The Unfortunate One Two Punch of Bankruptcy and Divorce
It’s not uncommon for people facing divorce to remove the rose colored glasses and see their former dream girl or prince charming for who they really are. Unfortunately for some, this clarity lends itself to the discovery of a caliber of character somewhere between a used car salesman and the devil incarnate. While most feel a sense of relief when their final judgment is entered, these disenchanted few experience debilitating panic expecting their former soul mate to do whatever possible to welsh on their obligations. And, it’s no wonder. Once upon a time, these grass widows biggest fear would have been their ex hightailing it to the Maldives with the babysitter and the family nest egg. Today’s economic climate, however, has introduced them to a new keyword (and an increased dosage of Xanax).

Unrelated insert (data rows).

/-- R124. The ALU register group: what each function writes to gd; the PC goes on to the next word, and nothing else of the
machine changes.
R124. The ALU immediate group but for JALR, and load upper. An immediate shift with imm[11:6] ≠ 0 is illegal: code 0x01. -/
def Obligations.AluResults : Prop :=
  (∀ (s : State) (u : UnitId) (c : CtxId) (gd ga gb : RegNo), ready s.m u c = true →
     let a := s.m.g u c ga
     let b := s.m.g u c gb
     let sh := b.toNat % 64
     let put := fun (v : Word) => (s.m.setG u c gd v).advance u c
     Gives (.add u c gd ga gb) s (put (a + b)) ∧ Gives (.sub u c gd ga gb) s (put (a - b)) ∧
     Gives (.and u c gd ga gb) s (put (a &&& b)) ∧ Gives (.or u c gd ga gb) s (put (a ||| b)) ∧
     Gives (.xor u c gd ga gb) s (put (a ^^^ b)) ∧ Gives (.sll u c gd ga gb) s (put (a <<< sh)) ∧
     Gives (.srl u c gd ga gb) s (put (a >>> sh)) ∧ Gives (.sra u c gd ga gb) s (put (a.sshiftRight sh)) ∧
     Gives (.slt u c gd ga gb) s (put (if a.toInt < b.toInt then 1 else 0)) ∧
     Gives (.sltu u c gd ga gb) s (put (if a.toNat < b.toNat then 1 else 0)) ∧
     Gives (.mul u c gd ga gb) s (put (BitVec.ofNat 64 (a.toNat * b.toNat))) ∧
     Gives (.mulh u c gd ga gb) s (put (BitVec.ofInt 64 ((a.toInt * b.toInt) / 2 ^ 64))) ∧
     Gives (.mulhu u c gd ga gb) s (put (BitVec.ofNat 64 ((a.toNat * b.toNat) / 2 ^ 64)))) ∧
  (∀ (s : State) (u : UnitId) (c : CtxId) (gd ga : RegNo) (imm : BitVec 12) (hi : BitVec 16), ready s.m u c = true →
     let a := s.m.g u c ga
     let sx : Word := BitVec.ofInt 64 imm.toInt
     let zx : Word := BitVec.ofNat 64 imm.toNat
     let put := fun (v : Word) => (s.m.setG u c gd v).advance u c
     let shift := fun (v : Word) => if imm.toNat < 64 then put v else s.m.fault u c 0x01
     Gives (.addi u c gd ga imm) s (put (a + sx)) ∧ Gives (.andi u c gd ga imm) s (put (a &&& zx)) ∧
     Gives (.ori u c gd ga imm) s (put (a ||| zx)) ∧ Gives (.xori u c gd ga imm) s (put (a ^^^ zx)) ∧
     Gives (.oriu u c gd ga imm) s (put (a ||| (zx <<< 12))) ∧
     Gives (.slti u c gd ga imm) s (put (if a.toInt < sx.toInt then 1 else 0)) ∧
     Gives (.sltiu u c gd ga imm) s (put (if a.toNat < sx.toNat then 1 else 0)) ∧
     Gives (.slli u c gd ga imm) s (shift (a <<< imm.toNat)) ∧ Gives (.srli u c gd ga imm) s (shift (a >>> imm.toNat)) ∧
     Gives (.srai u c gd ga imm) s (shift (a.sshiftRight imm.toNat)) ∧
     Gives (.loadUpper u c gd hi) s (put (BitVec.ofInt 64 ((hi ++ 0#16 : BitVec 32).toInt))))

/-- R124. JALR, jump and link, and branches: targets are taken modulo the pond, and JALR clears the target's low two bits.
A taken branch adds 4 times its offset; one whose condition fails goes on; a reserved condition is illegal. -/
def Obligations.JumpsAndBranches : Prop :=
  ∀ (s : State) (u : UnitId) (c : CtxId) (gd ga gb : RegNo) (imm : BitVec 12) (cond : BitVec 3) (off : BitVec 13)
    (far : BitVec 21), ready s.m u c = true →
    let a := s.m.g u c ga
    let b := s.m.g u c gb
    let pc := (s.m.ctx u c).pc.toNat
    let link : Word := (pcOf u (pc + 4)).zeroExtend 64
    let target := fun (k : Int) => (((pc : Int) + 4 * k) % (pondSize u : Int)).toNat
    let taken := [decide (a = b), decide (a ≠ b), decide (a.toInt < b.toInt), decide (b.toInt ≤ a.toInt),
      decide (a.toNat < b.toNat), decide (b.toNat ≤ a.toNat)][cond.toNat]?
    Gives (.jalr u c gd ga imm) s ((s.m.setG u c gd link).setPc u c ((a + BitVec.ofInt 64 imm.toInt).toNat / 4 * 4)) ∧
    Gives (.jumpAndLink u c gd far) s ((s.m.setG u c gd link).setPc u c (target far.toInt)) ∧
    Gives (.branch u c ga gb cond off) s
      (match taken with
      | some true => s.m.setPc u c (target off.toInt)
      | some false => s.m.advance u c
      | none => s.m.fault u c 0x01)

What Qualifies as a Bankruptcy Discharge?
Prior to the enactment of the Bankruptcy Abuse Prevention and Consumer Prevention Act in 2005, divorcees were able to discharge many debts associated with property settlements. This was due to the existence of a distinction between the former and debts relating to support obligations, which are never dischargeable. The Act changed this by expanding the definition of nondischargeable debts and placing them under an umbrella of nondischargeable domestic support obligations. These obligations include health, life and disability insurance, retirement benefits, obligations to pay tax liabilities and obligations to make mortgage payments. This means that the big bad bankruptcy ghost you heard horror stories about doesn’t have the teeth that it once did. Cue the collective sigh of relief.
Of course, there are still certain obstacles one can face. For example, this only applies to bankruptcy sought under Chapter 7; meaning that property settlement debts are still dischargable under Chapter 13. To ensure your assets are protected, it is important that you are educated by a family law attorney you can trust.